On boyutlu sinemalar ve Gerçeklik



Son iki üç yılda ülkemizde, hepimizin az çok bildiği,  10 boyutlu sinemalar türedi. Ben de bir tanesine keşif amaçlı gittim. Salona girdiğimde beni genelde pek de alışık olmadığım türde bir koltuk bekliyordu. Zira koltuk Lunaparklardaki "balerin, gondol, kamikaze, crazy dans"ların tehlikesini azaltmak için kullanılan türde bir koltuktu. Sadece 10 dakika sürecek film başladığında 10 boyutun kerametini üç aşağı beş yukarı anlamaya başladım: 3 boyut gözlüğün verdiği görüntü, ses, hissetme (mesela yağmur), koku, zaman, 7-8 Eksenli teknolojik koltuk...


Koltuğa oturduktan 3-4 dakika sonra yavaş yavaş koltuğunuzdan alınıp filmin bir parçası olmaya başlıyorsunuz. Türlü türlü çiçeklerin var olduğu bir bahçenin içinden geçerken burnunuza gelen çiçek kokularıyla, yağmur yağarken su zerreciklerinin yüzünüze çarpmasıyla ıslanmış hissini verip, oynar koltukları sayesinde izleyiciye heyecanı ve aksiyonu yaşatıp sizi bambaşka dünyalara götürdüğünde içimden dedim ki, “az önce bu koltuğa oturduğumu hatırlamasam tüm bu gördüklerimi gerçek sanırdım” .
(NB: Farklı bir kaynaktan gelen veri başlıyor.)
-- ==== Sys2Proof/Laws/Tab.lean ====
section
/-! SUPPORT. What every operation on a sparse table does: what it reads afterwards, and that it keeps the canonical form. -/
namespace Sys2Proof.Machine

variable {α : Type}

@[simp] theorem Tab.find_nil (k : Nat) : Tab.find? k ([] : Tab α) = none := rfl

theorem Tab.find_cons (k j : Nat) (v : α) (t : Tab α) :
    Tab.find? k ((j, v) :: t) = if j = k then some v else Tab.find? k t := rfl

theorem Tab.find_erase_same (k : Nat) (t : Tab α) : Tab.find? k (Tab.erase k t) = none := by
  induction t with
  | nil => rfl
  | cons p t ih =>
    obtain ⟨j, v⟩ := p
    by_cases h : j = k <;> simp [Tab.erase, Tab.find_cons, h, ih]

theorem Tab.find_erase_other {j k : Nat} (h : j ≠ k) (t : Tab α) : Tab.find? j (Tab.erase k t) = Tab.find? j t := by
  induction t with
  | nil => rfl
  | cons p t ih =>
    obtain ⟨i, v⟩ := p
    by_cases hi : i = k
    · subst hi
      simp [Tab.erase, Tab.find_cons, Ne.symm h, ih]
    · simp [Tab.erase, Tab.find_cons, hi, ih]

theorem Tab.find_insert (j k : Nat) (v : α) (t : Tab α) (hn : Tab.find? k t = none) :
    Tab.find? j (Tab.insert k v t) = if j = k then some v else Tab.find? j t := by
  induction t with
  | nil => simp [Tab.insert, Tab.find_cons, eq_comm]
  | cons p t ih =>
    obtain ⟨i, w⟩ := p
    rw [Tab.find_cons] at hn
    have hik : i ≠ k := by intro h; simp [h] at hn
    rw [if_neg hik] at hn
    unfold Tab.insert
    split
    · simp [Tab.find_cons, eq_comm]
    · rw [Tab.find_cons, Tab.find_cons, ih hn]
      by_cases hij : i = j
      · subst hij; simp [hik]
      · simp [hij]

/-- A written key reads as written. -/
theorem Tab.getD_setD_same [DecidableEq α] (d : α) (k : Nat) (v : α) (t : Tab α) : Tab.getD d k (Tab.setD d k v t) = v := by
  unfold Tab.setD Tab.getD
  split
  · next h => simp [Tab.find_erase_same, h]
  · rw [Tab.find_insert _ _ _ _ (Tab.find_erase_same k t)]; simp

/-- A key that is not written reads as before. -/
theorem Tab.getD_setD_other [DecidableEq α] (d e : α) {j k : Nat} (h : j ≠ k) (v : α) (t : Tab α) :
    Tab.getD e j (Tab.setD d k v t) = Tab.getD e j t := by
  unfold Tab.setD Tab.getD
  split
  · rw [Tab.find_erase_other h]
  · rw [Tab.find_insert _ _ _ _ (Tab.find_erase_same k t), if_neg h, Tab.find_erase_other h]

@[simp] theorem Tab.get_set_same [Inhabited α] [DecidableEq α] (k : Nat) (v : α) (t : Tab α) : Tab.get k (Tab.set k v t) = v :=
  Tab.getD_setD_same _ _ _ _

theorem Tab.get_set_other [Inhabited α] [DecidableEq α] {j k : Nat} (h : j ≠ k) (v : α) (t : Tab α) :
    Tab.get j (Tab.set k v t) = Tab.get j t := Tab.getD_setD_other _ _ h _ _

@[simp] theorem Tab.get_mod_same [Inhabited α] [DecidableEq α] (k : Nat) (f : α → α) (t : Tab α) :
    Tab.get k (Tab.mod k f t) = f (Tab.get k t) := Tab.get_set_same _ _ _

theorem Tab.get_mod_other [Inhabited α] [DecidableEq α] {j k : Nat} (h : j ≠ k) (f : α → α) (t : Tab α) :
    Tab.get j (Tab.mod k f t) = Tab.get j t := Tab.get_set_other h _ _

/-! The canonical form. -/

theorem Tab.wfBy_cons [DecidableEq α] (d : Nat → α) (k : Nat) (v : α) (t : Tab α) :
    Tab.wfBy d ((k, v) :: t) = true ↔ v ≠ d k ∧ (∀ p ∈ t, k < p.1) ∧ Tab.wfBy d t = true := by
  simp [Tab.wfBy, and_assoc]

/-- Leaving out entries keeps the canonical form. -/
theorem Tab.wfBy_filter [DecidableEq α] (d : Nat → α) (f : Nat × α → Bool) {t : Tab α} (h : Tab.wfBy d t = true) :
    Tab.wfBy d (t.filter f) = true := by
  induction t with
  | nil => rfl
  | cons p t ih =>
    obtain ⟨k, v⟩ := p
    rw [Tab.wfBy_cons] at h
    rw [List.filter_cons]
    split
    · rw [Tab.wfBy_cons]
      exact ⟨h.1, fun p hp => h.2.1 p (List.mem_filter.1 hp).1, ih h.2.2⟩
    · exact ih h.2.2

theorem Tab.erase_eq (k : Nat) (t : Tab α) : Tab.erase k t = t.filter (fun p => p.1 != k) := by
  induction t with
  | nil => rfl
  | cons p t ih =>
    obtain ⟨j, v⟩ := p
    by_cases h : j = k <;> simp [Tab.erase, h, ih]

theorem Tab.mem_insert {k : Nat} {v : α} {t : Tab α} {p : Nat × α} (h : p ∈ Tab.insert k v t) : p = (k, v) ∨ p ∈ t := by
  induction t with
  | nil => simpa [Tab.insert] using h
  | cons q t ih =>
    unfold Tab.insert at h
    split at h
    · simpa using h
    · rcases List.mem_cons.1 h with h | h
      · exact .inr (h ▸ List.mem_cons_self)
      · rcases ih h with h | h
        · exact .inl h
        · exact .inr (List.mem_cons_of_mem _ h)

theorem Tab.wfBy_insert [DecidableEq α] (d : Nat → α) {k : Nat} {v : α} (hv : v ≠ d k) {t : Tab α}
    (hk : ∀ p ∈ t, p.1 ≠ k) (h : Tab.wfBy d t = true) : Tab.wfBy d (Tab.insert k v t) = true := by
  induction t with
  | nil => simp [Tab.insert, Tab.wfBy, hv]
  | cons q t ih =>
    obtain ⟨j, w⟩ := q
    have h' := (Tab.wfBy_cons d j w t).1 h
    unfold Tab.insert
    split
    · next hlt =>
      rw [Tab.wfBy_cons]
      refine ⟨hv, fun p hp => ?_, h⟩
      rcases List.mem_cons.1 hp with rfl | hp
      · exact hlt
      · exact Nat.lt_trans hlt (h'.2.1 p hp)
    · next hge =>
      rw [Tab.wfBy_cons]
      refine ⟨h'.1, fun p hp => ?_, ih (fun p hp => hk p (List.mem_cons_of_mem _ hp)) h'.2.2⟩
      rcases Tab.mem_insert hp with rfl | hp
      · exact Nat.lt_of_le_of_ne (Nat.not_lt.1 hge) (hk (j, w) List.mem_cons_self)
      · exact h'.2.1 p hp

/-- A write of one key keeps the canonical form. -/
theorem Tab.wfBy_setD [DecidableEq α] (d : Nat → α) (k : Nat) (v : α) {t : Tab α} (h : Tab.wfBy d t = true) :
    Tab.wfBy d (Tab.setD (d k) k v t) = true := by
  have he : Tab.wfBy d (Tab.erase k t) = true := by rw [Tab.erase_eq]; exact Tab.wfBy_filter d _ h
  unfold Tab.setD
  split
  · exact he
  · next hv =>
    refine Tab.wfBy_insert d hv (fun p hp => ?_) he
    rw [Tab.erase_eq] at hp
    simpa using (List.mem_filter.1 hp).2

theorem Tab.mem_pairsFrom {a : Nat} {vs : List α} {p : Nat × α} (h : p ∈ pairsFrom a vs) : a ≤ p.1 ∧ p.1 < a + vs.length := by
  induction vs generalizing a with
  | nil => simp [pairsFrom] at h
  | cons v vs ih =>
    rcases List.mem_cons.1 h with rfl | h
    · simp
    · have := ih h
      simp only [List.length_cons]
      omega

theorem Tab.wfBy_pairsFrom [DecidableEq α] (d : α) (a : Nat) (vs : List α) :
    Tab.wf d ((pairsFrom a vs).filter (fun p => decide (p.2 ≠ d))) = true := by
  induction vs generalizing a with
  | nil => rfl
  | cons v vs ih =>
    rw [pairsFrom, List.filter_cons]
    split
    · next hv =>
      refine (Tab.wfBy_cons _ _ _ _).2 ⟨by simpa using hv, fun p hp => ?_, ih (a + 1)⟩
      have := (Tab.mem_pairsFrom (List.mem_filter.1 hp).1).1
      omega
    · exact ih (a + 1)

theorem Tab.wfBy_append [DecidableEq α] (d : Nat → α) {s t : Tab α} (hs : Tab.wfBy d s = true) (ht : Tab.wfBy d t = true)
    (h : ∀ p ∈ s, ∀ q ∈ t, p.1 < q.1) : Tab.wfBy d (s ++ t) = true := by
  induction s with
  | nil => exact ht
  | cons p s ih =>
    obtain ⟨k, v⟩ := p
    have hs' := (Tab.wfBy_cons d k v s).1 hs
    rw [List.cons_append, Tab.wfBy_cons]
    refine ⟨hs'.1, fun q hq => ?_, ih hs'.2.2 (fun p hp => h p (List.mem_cons_of_mem _ hp))⟩
    rcases List.mem_append.1 hq with hq | hq
    · exact hs'.2.1 q hq
    · exact h (k, v) List.mem_cons_self q hq

/-- A write of a run of values keeps the canonical form. -/
theorem Tab.wf_writeRun [DecidableEq α] (d : α) (a : Nat) (vs : List α) {t : Tab α} (h : Tab.wf d t = true) :
    Tab.wf d (Tab.writeRun d a vs t) = true := by
  unfold Tab.writeRun
  refine Tab.wfBy_append _ (Tab.wfBy_append _ (Tab.wfBy_filter _ _ h) (Tab.wfBy_pairsFrom d a vs) ?_) (Tab.wfBy_filter _ _ h) ?_
  · intro p hp q hq
    have h1 := (List.mem_filter.1 hp).2
    have h2 := Tab.mem_pairsFrom (List.mem_filter.1 hq).1
    simp only [decide_eq_true_eq] at h1
    omega
  · intro p hp q hq
    have h2 := (List.mem_filter.1 hq).2
    simp only [decide_eq_true_eq] at h2
    rcases List.mem_append.1 hp with hp | hp
    · have h1 := (List.mem_filter.1 hp).2
      simp only [decide_eq_true_eq] at h1
      omega
    · have h1 := Tab.mem_pairsFrom (List.mem_filter.1 hp).1
      omega

theorem Tab.find_append (k : Nat) (s t : Tab α) : Tab.find? k (s ++ t) = (Tab.find? k s).or (Tab.find? k t) := by
  induction s with
  | nil => simp
  | cons p s ih =>
    obtain ⟨j, v⟩ := p
    by_cases h : j = k <;> simp [Tab.find_cons, h, ih]

theorem Tab.find_filter_key (k : Nat) (f : Nat → Bool) (t : Tab α) :
    Tab.find? k (t.filter (fun p => f p.1)) = if f k then Tab.find? k t else none := by
  induction t with
  | nil => simp
  | cons p t ih =>
    obtain ⟨j, v⟩ := p
    rw [List.filter_cons]
    by_cases hj : j = k
    · subst hj
      by_cases hf : f j <;> simp [hf, Tab.find_cons, ih]
    · by_cases hf : f j <;> simp [hf, Tab.find_cons, hj, ih]

theorem Tab.find_none {k : Nat} {t : Tab α} (h : ∀ p ∈ t, p.1 ≠ k) : Tab.find? k t = none := by
  induction t with
  | nil => rfl
  | cons p t ih =>
    obtain ⟨j, v⟩ := p
    have hj : j ≠ k := h (j, v) List.mem_cons_self
    rw [Tab.find_cons, if_neg hj]
    exact ih (fun p hp => h p (List.mem_cons_of_mem _ hp))

/-- A write of a run of values leaves every key outside it as it was. -/
theorem Tab.getD_writeRun_outside [DecidableEq α] (d : α) (a : Nat) (vs : List α) (t : Tab α) {k : Nat}
    (h : k < a ∨ a + vs.length ≤ k) : Tab.getD d k (Tab.writeRun d a vs t) = Tab.getD d k t := by
  have hm : Tab.find? k ((pairsFrom a vs).filter (fun p => decide (p.2 ≠ d))) = none := by
    refine Tab.find_none (fun p hp => ?_)
    have := Tab.mem_pairsFrom (List.mem_filter.1 hp).1
    omega
  have h1 := Tab.find_filter_key k (fun x => decide (x < a)) t
  have h2 := Tab.find_filter_key k (fun x => decide (a + vs.length ≤ x)) t
  unfold Tab.getD Tab.writeRun
  rw [Tab.find_append, Tab.find_append, hm, h1, h2]
  rcases h with h | h
  · rw [if_pos (by simpa using h), if_neg (by simp; omega)]
    cases Tab.find? k t <;> rfl
  · rw [if_neg (by simp; omega), if_pos (by simpa using h)]
    cases Tab.find? k t <;> rfl

theorem Tab.find_pairsFrom (a i : Nat) (vs : List α) : Tab.find? (a + i) (pairsFrom a vs) = vs[i]? := by
  induction vs generalizing a i with
  | nil => rfl
  | cons v vs ih =>
    rw [pairsFrom, Tab.find_cons]
    cases i with
    | zero => simp
    | succ i =>
      rw [if_neg (by omega), List.getElem?_cons_succ, ← ih (a + 1) i]
      congr 1; omega

theorem Tab.getD_pairsFrom [DecidableEq α] (d : α) (a i : Nat) (vs : List α) :
    Tab.getD d (a + i) ((pairsFrom a vs).filter (fun p => decide (p.2 ≠ d))) = (vs[i]?).getD d := by
  induction vs generalizing a i with
  | nil => rfl
  | cons v vs ih =>
    rw [pairsFrom, List.filter_cons]
    cases i with
    | zero =>
      by_cases hv : v = d
      · rw [if_neg (by simp [hv])]
        unfold Tab.getD
        rw [Tab.find_none (fun p hp => by have := Tab.mem_pairsFrom (List.mem_filter.1 hp).1; omega)]
        simp [hv]
      · rw [if_pos (by simp [hv])]
        simp [Tab.getD, Tab.find_cons]
    | succ i =>
      have h := ih (a + 1) i
      rw [show a + 1 + i = a + (i + 1) by omega] at h
      rw [List.getElem?_cons_succ, ← h]
      split
      · unfold Tab.getD
        rw [Tab.find_cons, if_neg (by omega)]
      · rfl

/-- A key inside a written run reads as written. -/
theorem Tab.getD_writeRun_inside [DecidableEq α] (d : α) (a i : Nat) (vs : List α) (t : Tab α) (h : i < vs.length) :
    Tab.getD d (a + i) (Tab.writeRun d a vs t) = vs[i] := by
  have h1 := Tab.find_filter_key (a + i) (fun x => decide (x < a)) t
  have h2 := Tab.find_filter_key (a + i) (fun x => decide (a + vs.length ≤ x)) t
  have h3 := Tab.getD_pairsFrom d a i vs
  unfold Tab.getD Tab.writeRun at *
  rw [Tab.find_append, Tab.find_append, h1, h2, if_neg (by simp), if_neg (by simp; omega)]
  simp only [Option.none_or, Option.or_none]
  rw [h3]
  simp [h]

end Sys2Proof.Machine
end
Sinemadan çıktığımda bu efsunlu gösterinin etkisinde kaldığımdan mıdır nedir, zihnimde ‘gerçeklik nedir?’ sorusunu sormaya başladım. Gözümüzle gördüğümüz, sesini duyduğumuz, hissedebildiğimiz, kokusunu aldığımız kısacası 5 duyu organıyla algıladığımız her şey “gerçek” midir? Gerçekse az önce 10 boyutlu sinemada izlediğim 10 dakikalık film de gerçek olurdu. Öyle olmadığına göre ‘gerçeklik’ tanımını tekrardan gözden geçirmek gerekiyor.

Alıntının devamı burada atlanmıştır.